I had come across a discussion in storm-user which discuss something similar.
Read Relationship between Spout parallelism and number of kafka partitions.
2 things to note while using kafka-spout for storm
- The maximum parallelism you can have on a KafkaSpout is the number of partitions.
- We can split the load into multiple kafka topics and have separate spout instances for each. ie. each spout handling a separate topic.
So if we have a case where kafka partitions per host is configured as 1 and the number of hosts is 2. Even if we set the spout parallelism as 10, the max value which is repected will only be 2 which is the number of partitions.
How To mention the number of partition in the Kafka-spout?
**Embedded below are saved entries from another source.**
-- ==== Sys2Proof/Certificates/Slice0/Obligations.lean ====
section
/-! DEFINITION. What is claimed of CORE, for the provers: one `Obligations.<Name>` for each
statement, and under `Sys2Proof.Claims` the tables and functions the statements are written with,
transcribed from the spec apart from the model's own definitions. -/

namespace Sys2Proof.Claims

open Sys2Proof.Machine

/-! ## Encoding -/

/-- A row of the opcode table: its match, its mask, and the command of a word of the row (R93). -/
structure CommandRow where
  word : CmdWord
  mask : CmdWord
  command : CmdWord → Instr

/-- A row without an immediate. -/
def plainRow (w : CmdWord) (i : Instr) : CommandRow := ⟨w, 0xFFFF#16, fun _ => i⟩

/-- The rows of R93. -/
def commandTable : List CommandRow := [
  plainRow 0x0000#16 .nop,
  plainRow 0x0001#16 .zeroize,
  plainRow 0x0010#16 .gfmul,
  plainRow 0x0020#16 .subbF,
  plainRow 0x0021#16 .subbI,
  plainRow 0x0022#16 .subsF,
  plainRow 0x0023#16 .subsI,
  plainRow 0x0030#16 .shrF,
  plainRow 0x0031#16 .shrI,
  plainRow 0x0032#16 .mixcF,
  plainRow 0x0033#16 .mixcI,
  ⟨0x0034#16, 0xF0FF#16, fun w => .addrk (w.toNat / 256 % 16)⟩,
  plainRow 0x0040#16 .kexp,
  plainRow 0x0050#16 .encb,
  plainRow 0x0051#16 .decb,
  plainRow 0x0060#16 .pad,
  plainRow 0x0061#16 .unpad,
  plainRow 0x0062#16 .cbcenc,
  plainRow 0x0063#16 .cbcdec,
  plainRow 0x0070#16 .sealContainer,
  plainRow 0x0071#16 .openContainer]

/-- The 20 opcodes of R93 other than ADDRK's. -/
def plainOpcodes : List Nat :=
  [0x00, 0x01, 0x10, 0x20, 0x21, 0x22, 0x23, 0x30, 0x31, 0x32, 0x33, 0x40, 0x50, 0x51, 0x60, 0x61,
   0x62, 0x63, 0x70, 0x71]

/-- The 36 legal words (R95). -/
def legalWords : List CmdWord :=
  plainOpcodes.map (BitVec.ofNat 16) ++ (List.range 16).map fun r => BitVec.ofNat 16 (0x34 + 256 * r)

/-! ## The register map (R65), by number -/

/-- The numbers the map gives no register (R63, R65). -/
abbrev Unmapped (n : Nat) : Prop :=
  (0x0B ≤ n ∧ n ≤ 0x0F) ∨ (0x30 ≤ n ∧ n ≤ 0x3F) ∨ (0x60 ≤ n ∧ n ≤ 0xFF) ∨
    (0x1F0 ≤ n ∧ n ≤ 0x1FF) ∨ (0x300 ≤ n ∧ n ≤ 0xFFFF) ∨ 0x10000 + Config.params.bufCap ≤ n

/-- The numbers of the read-only registers: STATUS, RES, CAP, MACLEN, RK (R62, R65). -/
abbrev ReadOnly (n : Nat) : Prop := n = 1 ∨ n = 4 ∨ n = 9 ∨ n = 10 ∨ (0x100 ≤ n ∧ n ≤ 0x1EF)

/-! ## The field and the tables -/

/-- The polynomial over GF(2) of a byte: bit i is the coefficient of x^i (R110). -/
noncomputable def toPoly (a : Byte) : Polynomial (ZMod 2) :=
  ∑ i : Fin 8, if a.getLsbD i then Polynomial.X ^ i.val else 0

/-- m(x) = x^8 + x^4 + x^3 + x + 1, that is 0x11B (R110). -/
noncomputable def modulus : Polynomial (ZMod 2) :=
  Polynomial.X ^ 8 + Polynomial.X ^ 4 + Polynomial.X ^ 3 + Polynomial.X + 1

/-- `xtime` by its two cases (R113). -/
def double (a : Byte) : Byte := if a.toNat < 128 then a <<< 1 else (a <<< 1) ^^^ 0x1B#8

/-- The affine map of the S-box (R123). -/
def affine (b : Byte) : Byte :=
  b ^^^ b.rotateLeft 1 ^^^ b.rotateLeft 2 ^^^ b.rotateLeft 3 ^^^ b.rotateLeft 4 ^^^ 0x63#8

/-- The source-index table F of R136. -/
def indexF : List Nat := [0, 5, 10, 15, 4, 9, 14, 3, 8, 13, 2, 7, 12, 1, 6, 11]

/-- The source-index table G of R136. -/
def indexG : List Nat := [0, 13, 10, 7, 4, 1, 14, 11, 8, 5, 2, 15, 12, 9, 6, 3]

/-- Entry `k` of row `r` of a matrix. -/
def entry (rows : List (List Byte)) (r k : Nat) : Byte := (rows.getD r []).getD k 0

/-- MF (R138). -/
def matrixF : Nat → Nat → Byte := entry [
  [0x02#8, 0x03#8, 0x01#8, 0x01#8],
  [0x01#8, 0x02#8, 0x03#8, 0x01#8],
  [0x01#8, 0x01#8, 0x02#8, 0x03#8],
  [0x03#8, 0x01#8, 0x01#8, 0x02#8]]

/-- MI (R138). -/
def matrixI : Nat → Nat → Byte := entry [
  [0x0e#8, 0x0b#8, 0x0d#8, 0x09#8],
  [0x09#8, 0x0e#8, 0x0b#8, 0x0d#8],
  [0x0d#8, 0x09#8, 0x0e#8, 0x0b#8],
  [0x0b#8, 0x0d#8, 0x09#8, 0x0e#8]]

/-- Byte `i` of a block, by a number. -/
def byteOf (x : Block) (i : Nat) : Byte := x.toList.getD i 0

/-- The matrix product for byte 4c + r of the State (R137). -/
def mixByte (m : Nat → Nat → Byte) (x : Block) (c r : Nat) : Byte :=
  multiply (m r 0) (byteOf x (4 * c)) ^^^ multiply (m r 1) (byteOf x (4 * c + 1)) ^^^
    multiply (m r 2) (byteOf x (4 * c + 2)) ^^^ multiply (m r 3) (byteOf x (4 * c + 3))

/-- Rcon[j] by its printed values, j = 1 to 14 (R154). -/
def rconTable (j : Nat) : Byte :=
  [0x01, 0x02, 0x04, 0x08, 0x10, 0x20, 0x40, 0x80, 0x1b, 0x36, 0x6c, 0xd8, 0xab, 0x4d].getD (j - 1) 0

/-- `W[i][k]`, byte RK[4i + k] (R151). -/
def wordByte (rk : Vector Byte 240) (i k : Nat) : Byte := rk.toList.getD (4 * i + k) 0

/-- The recurrence P-R152 as a property of the schedule bytes, for a key of 4·nk bytes. -/
def ScheduleOf (key : List Byte) (nk : Nat) (rk : Vector Byte 240) : Prop :=
  (∀ i k, i < nk → k < 4 → wordByte rk i k = key.getD (4 * i + k) 0) ∧
  (∀ i k, nk ≤ i → i < 4 * (nk + 7) → k < 4 →
    wordByte rk i k =
      (if i % nk = 0 then
        sbox (wordByte rk (i - 1) ((k + 1) % 4)) ^^^ (if k = 0 then rconTable (i / nk) else 0)
      else if nk = 8 ∧ i % nk = 4 then sbox (wordByte rk (i - 1) k)
      else wordByte rk (i - 1) k) ^^^ wordByte rk (i - nk) k) ∧
  (∀ j, 16 * (nk + 7) ≤ j → j < 240 → rk.toList.getD j 0 = 0)

/-! ## Running several commands -/

/-- Commands one after the other. -/
def execAll : List Instr → State → Host.Outcome State Fault Refusal
  | [], s => .next s
  | i :: is, s =>
    match exec i s with
    | .next t => execAll is t
    | .fault f => .fault f
    | .refused r => .refused r

/-- Round `r` of EncryptBlock with the primitive commands (R166). -/
def encryptRoundScript (r : Nat) : List Instr := [.subsF, .shrF, .mixcF, .addrk r]

/-- EncryptBlock with the primitive commands (R166, R172). -/
def encryptScript (nr : Nat) : List Instr :=
  [Instr.addrk 0] ++ (List.range' 1 (nr - 1)).flatMap encryptRoundScript ++
    [Instr.subsF, Instr.shrF, Instr.addrk nr]

/-- Round `r` of DecryptBlock with the primitive commands (R167). -/
def decryptRoundScript (r : Nat) : List Instr := [.shrI, .subsI, .addrk r, .mixcI]

/-- DecryptBlock with the primitive commands (R167, R172). -/
def decryptScript (nr : Nat) : List Instr :=
  [Instr.addrk nr] ++ (List.range' 1 (nr - 1)).reverse.flatMap decryptRoundScript ++
    [Instr.shrI, Instr.subsI, Instr.addrk 0]

/-! ## Lengths, and what a command may meet -/

/-- KLEN is legal (R26). -/
abbrev KeyOk (s : State) : Prop := s.klen.toNat = 16 ∨ s.klen.toNat = 24 ∨ s.klen.toNat = 32

/-- MKLEN is legal (R28). -/
abbrev MacKeyOk (s : State) : Prop := 1 ≤ s.mklen.toNat ∧ s.mklen.toNat ≤ 256

/-- A schedule is valid, for one of the three round counts (R23, R25). -/
abbrev ScheduleOk (s : State) : Prop :=
  s.rkv = true ∧ (s.nr.toNat = 10 ∨ s.nr.toNat = 12 ∨ s.nr.toNat = 14)

/-- LEN + p (R185). -/
def paddedLen (s : State) : Nat := s.len.toNat + (16 - s.len.toNat % 16)

/-- Byte `a` of the padded message (R185). -/
def paddedByte (s : State) (a : Nat) : Byte :=
  if a < s.len.toNat then s.buf.read a else BitVec.ofNat 8 (16 - s.len.toNat % 16)

/-- The variant KLEN selects (R3); what it is for an illegal KLEN no statement uses. -/
def variantOf (s : State) : Variant :=
  if s.klen.toNat = 16 then .aes128 else if s.klen.toNat = 24 then .aes192 else .aes256

/-- The schedule of the key now in KEY (R187, R188). -/
def scheduleOf (s : State) : Schedule (variantOf s) :=
  scheduleIn (variantOf s) (expandKey (keyBytes s))

/-- The block at index 16·b of a function from indices to bytes. -/
def blockOf (f : Nat → Byte) (b : Nat) : Block := Vector.ofFn fun i => f (16 * b + i.val)

/-- C_{b−1} of R187 and R188: the IV before block 0, else the block before. -/
def chainBefore (iv : Block) (f : Nat → Byte) (b : Nat) : Block :=
  if b = 0 then iv else blockOf f (b - 1)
List<HostPort> hosts = new ArrayList<HostPort>();
hosts.add(new HostPort("localhost",9092));
SpoutConfig objConfig=new SpoutConfig(new KafkaConfig.StaticHosts(hosts, 4), "spoutCaliber", "/kafkastorm", "discovery");
As you can see, here brokers can be added using hosts.add
and the partion number is specified as 4 in the new KafkaConfig.StaticHosts(hosts, 4)
code snippet.
How To mention the parallelism hint in the Kafka-spout?
builder.setSpout("spout", spout,4);
You can mention the same while adding your spout into the topology using setSpout
method. Here 4 is the parallelism hint.
More links that might help
Understanding-the-parallelism-of-a-Storm-topology
what-is-the-task-in-twitter-storm-parallelism
Disclaimer: !! i am new to both storm and java !!!! So pls edit/add if its required some where.